I don’t know if these things will help you because they don’t always help me, but I offer them anyway.

Pick Something and Draw It

When you can’t decide what to draw, but you have lots of ideas, just pick a photo and draw it. If the ideas are all about equal, this is a good way to get started.

Combine Two or More Ideas

You might also try combining the best parts of several photos into your own composition. That’s perfectly all right, even if you are drawing a specific location. If you don’t want to do that, try drawing the most significant part of the landscape. A tree, maybe, or a pond.

Do a Series of Small Studies

Something I like to do is small studies. One or two colors of pencil on colored paper keeps me from getting bogged down in detail. If you sketch fairly quickly, you can work your way through a collection of photos in a few days. It’s entirely possible that one will grab your attention enough for a more complete drawing.

And even if that doesn’t happen, you’ll have a nice collection of sketches when you finish!

Don’t Focus on Passion

If you have the “passion problem” that I described, then the best thing to do is ignore the idea of passion in art. Draw whatever appeals to you and call it good. We’re not all made the same. There are different levels of passion and some feel it hotly and some feel it temperately. I, for one, have an easier time feeling compelled to do something than feeling passion to do that thing. Maybe compulsion is some form of passion. I’ve been told it is.

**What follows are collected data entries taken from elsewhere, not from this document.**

/-- A store changes no byte but those it stores to (R122, R123, R422, R328). -/
def Obligations.StoresLeaveOtherBytes : Prop :=
  (∀ (b : BayRef) (f : Fields) (s t : State) (r : Running), s.mem.wf = true →
    (s.atStroke b 0x99 f = some r → exec (.stS b f) s = .next t → ∀ a,
      a < (r.desc (f.imm.toNat % 256)).bitAt ((r.desc (f.imm.toNat % 256)).off (r.sreg f.src2).toNat) / 8 ∨ ((r.desc (f.imm.toNat % 256)).bitAt ((r.desc (f.imm.toNat % 256)).off (r.sreg f.src2).toNat) + (r.desc (f.imm.toNat % 256)).bits + 7) / 8 ≤ a → rdByte t.mem a = rdByte s.mem a) ∧
    (s.atStroke b 0x98 f = some r → f.imm.toNat.testBit 8 = false → exec (.st b f) s = .next t → ∀ a,
      (∀ k ∈ r.moved (modOf false f) (r.desc (f.imm.toNat % 256)).fmt, a < ((r.desc (f.imm.toNat % 256)).bitAt ((r.desc (f.imm.toNat % 256)).off (r.sreg f.src2).toNat) + 8 * k) / 8 ∨
        ((r.desc (f.imm.toNat % 256)).bitAt ((r.desc (f.imm.toNat % 256)).off (r.sreg f.src2).toNat) + 8 * k + 8 + 7) / 8 ≤ a) → rdByte t.mem a = rdByte s.mem a) ∧
    (s.atStroke b 0x98 f = some r → f.imm.toNat.testBit 8 = true → exec (.st b f) s = .next t → ∀ a,
      (∀ l ∈ r.sideLanes (modOf false f), a ≠ (r.desc (f.imm.toNat % 256)).sideAddr ((r.sreg f.src2).toNat / 32 + l)) → rdByte t.mem a = rdByte s.mem a)) ∧
  (∀ (p off : Nat) (data : List Byte) (s t : State), s.mem.wf = true →
    ((∀ die h, h ∈ (s.die die).shards → (h.2.hostTier && h.2.port == p && !h.2.stopped) = false) ∨ ∀ x ∈ s.winBytes p off data.length,
      s.winRule1 true x = false ∧ s.winRule3 x = false ∧ s.winRule5 x = false) → exec (.bar4Write p off data) s = .next t →
    ∀ a, (∀ x ∈ s.winBytes p off data.length, a ≠ x.2) → rdByte t.mem a = rdByte s.mem a)

/-- BX64 accumulation is the same in every order, saturates in every order, and markers decide it by their set (R50, R51). -/
def Obligations.BlockAccumulationOrderFree : Prop :=
  ∀ (b : Bx) (cs ds : List (List Val)), 1 ≤ b.anchor → b.anchor ≤ 254 → b.ns.length = 32 →
    (∀ n ∈ b.ns, n < 2 ^ 64 ∧ (sgn 64 n).natAbs < 2 ^ 62) → (∀ v ∈ cs, v.length = 32) → cs.Perm ds →
    ((∀ v ∈ cs, bxMarker v = none) →
      ((∀ i, i < 32 →
          ((sgn 64 (at' 0 b.ns i) :: cs.map fun v => bxAlign b.anchor (at' .nan v i)).map fun a => max a 0).sum < 2 ^ 62 ∧
          ((sgn 64 (at' 0 b.ns i) :: cs.map fun v => bxAlign b.anchor (at' .nan v i)).map fun a => max (-a) 0).sum < 2 ^ 62) →
        ds.foldl (fun x v => (bxAccum x v).1) b = cs.foldl (fun x v => (bxAccum x v).1) b ∧
        cs.foldl (fun x v => (bxAccum x v).1) b = ⟨b.anchor, (List.range 32).map fun i =>
          unsgn 64 (sgn 64 (at' 0 b.ns i) :: cs.map fun v => bxAlign b.anchor (at' .nan v i)).sum⟩) ∧
      ((∃ i, i < 32 ∧ 2 ^ 62 ≤ (sgn 64 (at' 0 b.ns i) :: cs.map fun v => bxAlign b.anchor (at' .nan v i)).sum.natAbs) →
        ds.foldl (fun x v => (bxAccum x v).1) b = bxSpecial 4)) ∧
    (∀ k, bxMarker cs.flatten = some k → ds.foldl (fun x v => (bxAccum x v).1) b = bxSpecial k)

/-- One shape register describes every legal tile (R119). -/
def Obligations.TileShapeRegister : Prop :=
  ∀ (r : Running) (f : Fields) (ta tb acc : Bool) (m n k : Nat), 1 ≤ m → m ≤ 64 → 1 ≤ n → n ≤ 64 → 1 ≤ k → k ≤ 2 ^ 20 →
    (r.sreg f.dst).extractLsb' 26 6 = BitVec.ofNat 6 (m - 1) → (r.sreg f.dst).extractLsb' 20 6 = BitVec.ofNat 6 (n - 1) →
    (r.sreg f.dst).extractLsb' 0 20 = BitVec.ofNat 20 (k - 1) →
    (r.tileOf f ta tb acc).m = m ∧ (r.tileOf f ta tb acc).n = n ∧ (r.tileOf f ta tb acc).k = k

/-- Every stroke instruction word is its opcode and fields, and nothing else (R114). -/
def Obligations.StrokeWordRoundTrip : Prop :=
  (∀ (op : Nat) (f : Fields), op < 256 →
    (encodeWord op f).extractLsb' 56 8 = BitVec.ofNat 8 op ∧ (encodeWord op f).extractLsb' 50 6 = f.dst ∧
    (encodeWord op f).extractLsb' 44 6 = f.src1 ∧ (encodeWord op f).extractLsb' 38 6 = f.src2 ∧
    (encodeWord op f).extractLsb' 32 6 = f.src3 ∧ (encodeWord op f).extractLsb' 0 32 = f.imm ∧
    wordOp (encodeWord op f) = op ∧ wordFields (encodeWord op f) = f) ∧
  (∀ w : DWord, encodeWord (wordOp w) (wordFields w) = w)
end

Whatever the case, don’t let the way other people react to their work dictate how you react to yours. If that’s what you’re doing, it’s sure to stifle your natural creativity.

Conclusion

I hope I’ve answered this reader’s question (and that of anyone else dealing with the same issues.) Art ideas and inspiration can come from anywhere and everywhere. At least for me.

I feel like I’ve gotten a bit off track, but this is something I wrestle with on a regular basis, and I can tell you from experience that there have been times when it totally shut down the creativity.

Whatever else you do, don’t let that happen to you!

4 Replies to “Where Do Art Ideas Come From”

  1. Thank you for another great article Carrie. I save so many posts from you because I know they are going to come in handy to refer back to. That said, another way that I get inspiration for what I want to draw is to set goals, find tutorials or photos that will work towards that goal and then set them up to do, in a certain order. That always works well for ordering from Blick too. I like to get free shipping so I plan my projects months ahead of time, order supplies all at once and get the free shipping. This works for me because I am goal oriented. Of course I do go down bunny trails every so often… like Christmas art during Dec. Then… back on track unless the bunny comes back again. LOL! Thank you again for the article.

  2. I’m surrounded by things to paint, but I have to choose based on my market. There are certain subjects that sell over and over for me, since I am very much a regionalist. The challenge is to find ways to paint or draw them in a way that won’t bore me! Commissions help, because I know there is a happy customer at the end. (It is better to draw an ugly house than to be a waitress.) If you draw or paint simply for the joy of it, choose anything you want!

    1. Excellent points, Jana!

      I, too, started looking for new and interesting ways to do horse portraits after the first five or ten years.

      And you’re quite right about ugly houses and waitressing!